(Input material)

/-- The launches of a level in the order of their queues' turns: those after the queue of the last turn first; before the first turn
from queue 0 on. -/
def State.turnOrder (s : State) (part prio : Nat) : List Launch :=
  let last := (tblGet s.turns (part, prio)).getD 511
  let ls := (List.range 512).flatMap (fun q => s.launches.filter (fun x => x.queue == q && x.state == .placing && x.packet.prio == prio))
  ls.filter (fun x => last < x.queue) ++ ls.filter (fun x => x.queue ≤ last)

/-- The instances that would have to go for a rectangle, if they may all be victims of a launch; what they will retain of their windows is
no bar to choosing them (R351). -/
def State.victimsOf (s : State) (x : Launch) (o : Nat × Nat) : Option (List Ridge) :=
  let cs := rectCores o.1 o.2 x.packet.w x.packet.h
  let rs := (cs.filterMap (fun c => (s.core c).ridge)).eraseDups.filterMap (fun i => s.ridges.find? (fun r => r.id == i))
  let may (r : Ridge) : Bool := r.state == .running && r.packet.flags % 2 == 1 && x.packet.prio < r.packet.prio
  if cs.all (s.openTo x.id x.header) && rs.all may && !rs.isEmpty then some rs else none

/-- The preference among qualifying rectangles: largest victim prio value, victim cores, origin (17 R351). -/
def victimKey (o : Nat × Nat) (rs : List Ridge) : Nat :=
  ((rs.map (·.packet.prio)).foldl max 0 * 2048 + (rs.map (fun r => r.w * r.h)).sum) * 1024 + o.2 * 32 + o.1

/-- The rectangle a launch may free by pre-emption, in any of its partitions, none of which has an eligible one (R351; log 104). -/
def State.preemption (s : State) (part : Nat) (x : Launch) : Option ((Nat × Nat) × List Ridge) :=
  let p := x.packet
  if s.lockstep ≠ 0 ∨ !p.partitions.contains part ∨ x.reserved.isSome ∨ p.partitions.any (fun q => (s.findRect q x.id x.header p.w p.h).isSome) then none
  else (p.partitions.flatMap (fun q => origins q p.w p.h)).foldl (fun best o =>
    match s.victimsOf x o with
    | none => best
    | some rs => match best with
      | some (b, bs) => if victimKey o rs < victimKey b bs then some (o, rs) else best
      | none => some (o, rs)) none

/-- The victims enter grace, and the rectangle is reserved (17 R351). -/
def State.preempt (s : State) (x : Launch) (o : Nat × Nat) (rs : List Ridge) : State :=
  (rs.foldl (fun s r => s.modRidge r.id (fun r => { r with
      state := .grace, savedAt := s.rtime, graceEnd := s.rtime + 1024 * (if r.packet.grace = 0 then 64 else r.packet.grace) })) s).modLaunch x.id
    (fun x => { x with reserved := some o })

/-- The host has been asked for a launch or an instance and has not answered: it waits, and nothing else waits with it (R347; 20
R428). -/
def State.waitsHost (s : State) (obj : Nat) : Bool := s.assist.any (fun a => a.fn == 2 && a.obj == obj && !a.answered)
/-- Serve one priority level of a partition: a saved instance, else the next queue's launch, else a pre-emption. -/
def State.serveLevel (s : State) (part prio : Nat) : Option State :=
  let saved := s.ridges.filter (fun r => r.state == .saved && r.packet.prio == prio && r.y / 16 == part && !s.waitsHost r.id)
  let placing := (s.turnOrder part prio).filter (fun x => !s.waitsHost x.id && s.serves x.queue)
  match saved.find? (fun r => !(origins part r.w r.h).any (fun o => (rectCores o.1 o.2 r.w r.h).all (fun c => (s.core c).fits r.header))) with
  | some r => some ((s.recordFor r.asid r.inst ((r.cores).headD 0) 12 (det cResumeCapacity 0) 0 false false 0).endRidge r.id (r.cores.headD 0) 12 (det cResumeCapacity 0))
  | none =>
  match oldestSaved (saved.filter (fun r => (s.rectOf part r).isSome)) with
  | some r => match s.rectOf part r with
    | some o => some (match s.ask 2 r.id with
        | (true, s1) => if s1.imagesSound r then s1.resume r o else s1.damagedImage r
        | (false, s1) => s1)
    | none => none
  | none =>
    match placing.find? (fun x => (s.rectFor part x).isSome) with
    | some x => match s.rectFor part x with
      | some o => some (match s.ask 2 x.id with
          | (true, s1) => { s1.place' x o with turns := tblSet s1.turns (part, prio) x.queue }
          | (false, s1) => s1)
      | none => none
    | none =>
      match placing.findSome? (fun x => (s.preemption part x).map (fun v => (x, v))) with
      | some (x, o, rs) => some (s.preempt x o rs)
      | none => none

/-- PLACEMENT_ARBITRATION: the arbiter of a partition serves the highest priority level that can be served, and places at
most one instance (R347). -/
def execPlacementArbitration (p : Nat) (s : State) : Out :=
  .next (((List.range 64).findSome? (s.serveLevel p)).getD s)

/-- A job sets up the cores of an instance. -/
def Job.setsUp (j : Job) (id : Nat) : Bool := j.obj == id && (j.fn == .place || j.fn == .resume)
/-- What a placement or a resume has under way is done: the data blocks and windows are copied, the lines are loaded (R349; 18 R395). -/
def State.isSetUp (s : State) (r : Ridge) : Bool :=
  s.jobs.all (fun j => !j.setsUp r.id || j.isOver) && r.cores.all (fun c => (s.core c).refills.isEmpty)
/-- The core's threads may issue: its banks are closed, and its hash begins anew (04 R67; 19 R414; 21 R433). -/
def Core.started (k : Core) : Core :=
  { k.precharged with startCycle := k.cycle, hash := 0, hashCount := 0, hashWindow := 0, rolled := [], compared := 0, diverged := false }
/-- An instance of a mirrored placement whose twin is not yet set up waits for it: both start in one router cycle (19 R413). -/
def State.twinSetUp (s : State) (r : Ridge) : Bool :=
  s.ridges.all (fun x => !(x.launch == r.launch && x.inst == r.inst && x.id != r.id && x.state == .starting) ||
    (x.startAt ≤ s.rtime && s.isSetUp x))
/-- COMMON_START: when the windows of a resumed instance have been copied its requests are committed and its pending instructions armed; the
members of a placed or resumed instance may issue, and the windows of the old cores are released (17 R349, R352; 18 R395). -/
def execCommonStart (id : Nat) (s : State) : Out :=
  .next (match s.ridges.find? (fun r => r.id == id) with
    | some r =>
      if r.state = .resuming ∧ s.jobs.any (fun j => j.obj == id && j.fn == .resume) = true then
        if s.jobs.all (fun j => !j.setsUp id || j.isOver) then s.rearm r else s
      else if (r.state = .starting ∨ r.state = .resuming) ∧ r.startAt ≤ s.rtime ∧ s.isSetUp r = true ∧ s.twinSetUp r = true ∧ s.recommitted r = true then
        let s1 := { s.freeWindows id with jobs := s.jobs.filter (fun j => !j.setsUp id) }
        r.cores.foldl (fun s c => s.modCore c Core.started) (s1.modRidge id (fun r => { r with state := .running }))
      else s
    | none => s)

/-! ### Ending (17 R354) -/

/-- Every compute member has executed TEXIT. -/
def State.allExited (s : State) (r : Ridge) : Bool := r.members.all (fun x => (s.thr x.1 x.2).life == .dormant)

(End Input material)

▶ [What you will do]: Give the listing again in full, and make every line match exactly.

▶ [Written reply]:
/-- The launches of a level in the order of their queues' turns: those after the queue of the last turn first; before the first turn
from queue 0 on. -/
def State.turnOrder (s : State) (part prio : Nat) : List Launch :=
  let last := (tblGet s.turns (part, prio)).getD 511
  let ls := (List.range 512).flatMap (fun q => s.launches.filter (fun x => x.queue == q && x.state == .placing && x.packet.prio == prio))
  ls.filter (fun x => last < x.queue) ++ ls.filter (fun x => x.queue ≤ last)

/-- The instances that would have to go for a rectangle, if they may all be victims of a launch; what they will retain of their windows is
no bar to choosing them (R351). -/
def State.victimsOf (s : State) (x : Launch) (o : Nat × Nat) : Option (List Ridge) :=
  let cs := rectCores o.1 o.2 x.packet.w x.packet.h
  let rs := (cs.filterMap (fun c => (s.core c).ridge)).eraseDups.filterMap (fun i => s.ridges.find? (fun r => r.id == i))
  let may (r : Ridge) : Bool := r.state == .running && r.packet.flags % 2 == 1 && x.packet.prio < r.packet.prio
  if cs.all (s.openTo x.id x.header) && rs.all may && !rs.isEmpty then some rs else none

/-- The preference among qualifying rectangles: largest victim prio value, victim cores, origin (17 R351). -/
def victimKey (o : Nat × Nat) (rs : List Ridge) : Nat :=
  ((rs.map (·.packet.prio)).foldl max 0 * 2048 + (rs.map (fun r => r.w * r.h)).sum) * 1024 + o.2 * 32 + o.1

/-- The rectangle a launch may free by pre-emption, in any of its partitions, none of which has an eligible one (R351; log 104). -/
def State.preemption (s : State) (part : Nat) (x : Launch) : Option ((Nat × Nat) × List Ridge) :=
  let p := x.packet
  if s.lockstep ≠ 0 ∨ !p.partitions.contains part ∨ x.reserved.isSome ∨ p.partitions.any (fun q => (s.findRect q x.id x.header p.w p.h).isSome) then none
  else (p.partitions.flatMap (fun q => origins q p.w p.h)).foldl (fun best o =>
    match s.victimsOf x o with
    | none => best
    | some rs => match best with
      | some (b, bs) => if victimKey o rs < victimKey b bs then some (o, rs) else best
      | none => some (o, rs)) none

/-- The victims enter grace, and the rectangle is reserved (17 R351). -/
def State.preempt (s : State) (x : Launch) (o : Nat × Nat) (rs : List Ridge) : State :=
  (rs.foldl (fun s r => s.modRidge r.id (fun r => { r with
      state := .grace, savedAt := s.rtime, graceEnd := s.rtime + 1024 * (if r.packet.grace = 0 then 64 else r.packet.grace) })) s).modLaunch x.id
    (fun x => { x with reserved := some o })

/-- The host has been asked for a launch or an instance and has not answered: it waits, and nothing else waits with it (R347; 20
R428). -/
def State.waitsHost (s : State) (obj : Nat) : Bool := s.assist.any (fun a => a.fn == 2 && a.obj == obj && !a.answered)
/-- Serve one priority level of a partition: a saved instance, else the next queue's launch, else a pre-emption. -/
def State.serveLevel (s : State) (part prio : Nat) : Option State :=
  let saved := s.ridges.filter (fun r => r.state == .saved && r.packet.prio == prio && r.y / 16 == part && !s.waitsHost r.id)
  let placing := (s.turnOrder part prio).filter (fun x => !s.waitsHost x.id && s.serves x.queue)
  match saved.find? (fun r => !(origins part r.w r.h).any (fun o => (rectCores o.1 o.2 r.w r.h).all (fun c => (s.core c).fits r.header))) with
  | some r => some ((s.recordFor r.asid r.inst ((r.cores).headD 0) 12 (det cResumeCapacity 0) 0 false false 0).endRidge r.id (r.cores.headD 0) 12 (det cResumeCapacity 0))
  | none =>
  match oldestSaved (saved.filter (fun r => (s.rectOf part r).isSome)) with
  | some r => match s.rectOf part r with
    | some o => some (match s.ask 2 r.id with
        | (true, s1) => if s1.imagesSound r then s1.resume r o else s1.damagedImage r
        | (false, s1) => s1)
    | none => none
  | none =>
    match placing.find? (fun x => (s.rectFor part x).isSome) with
    | some x => match s.rectFor part x with
      | some o => some (match s.ask 2 x.id with
          | (true, s1) => { s1.place' x o with turns := tblSet s1.turns (part, prio) x.queue }
          | (false, s1) => s1)
      | none => none
    | none =>
      match placing.findSome? (fun x => (s.preemption part x).map (fun v => (x, v))) with
      | some (x, o, rs) => some (s.preempt x o rs)
      | none => none

/-- PLACEMENT_ARBITRATION: the arbiter of a partition serves the highest priority level that can be served, and places at
most one instance (R347). -/
def execPlacementArbitration (p : Nat) (s : State) : Out :=
  .next (((List.range 64).findSome? (s.serveLevel p)).getD s)

/-- A job sets up the cores of an instance. -/
def Job.setsUp (j : Job) (id : Nat) : Bool := j.obj == id && (j.fn == .place || j.fn == .resume)
/-- What a placement or a resume has under way is done: the data blocks and windows are copied, the lines are loaded (R349; 18 R395). -/
def State.isSetUp (s : State) (r : Ridge) : Bool :=
  s.jobs.all (fun j => !j.setsUp r.id || j.isOver) && r.cores.all (fun c => (s.core c).refills.isEmpty)
/-- The core's threads may issue: its banks are closed, and its hash begins anew (04 R67; 19 R414; 21 R433). -/
def Core.started (k : Core) : Core :=
  { k.precharged with startCycle := k.cycle, hash := 0, hashCount := 0, hashWindow := 0, rolled := [], compared := 0, diverged := false }
/-- An instance of a mirrored placement whose twin is not yet set up waits for it: both start in one router cycle (19 R413). -/
def State.twinSetUp (s : State) (r : Ridge) : Bool :=
  s.ridges.all (fun x => !(x.launch == r.launch && x.inst == r.inst && x.id != r.id && x.state == .starting) ||
    (x.startAt ≤ s.rtime && s.isSetUp x))
/-- COMMON_START: when the windows of a resumed instance have been copied its requests are committed and its pending instructions armed; the
members of a placed or resumed instance may issue, and the windows of the old cores are released (17 R349, R352; 18 R395). -/
def execCommonStart (id : Nat) (s : State) : Out :=
  .next (match s.ridges.find? (fun r => r.id == id) with
    | some r =>
      if r.state = .resuming ∧ s.jobs.any (fun j => j.obj == id && j.fn == .resume) = true then
        if s.jobs.all (fun j => !j.setsUp id || j.isOver) then s.rearm r else s
      else if (r.state = .starting ∨ r.state = .resuming) ∧ r.startAt ≤ s.rtime ∧ s.isSetUp r = true ∧ s.twinSetUp r = true ∧ s.recommitted r = true then
        let s1 := { s.freeWindows id with jobs := s.jobs.filter (fun j => !j.setsUp id) }
        r.cores.foldl (fun s c => s.modCore c Core.started) (s1.modRidge id (fun r => { r with state := .running }))
      else s
    | none => s)

/-! ### Ending (17 R354) -/

/-- Every compute member has executed TEXIT. -/
def State.allExited (s : State) (r : Ridge) : Bool := r.members.all (fun x => (s.thr x.1 x.2).life == .dormant)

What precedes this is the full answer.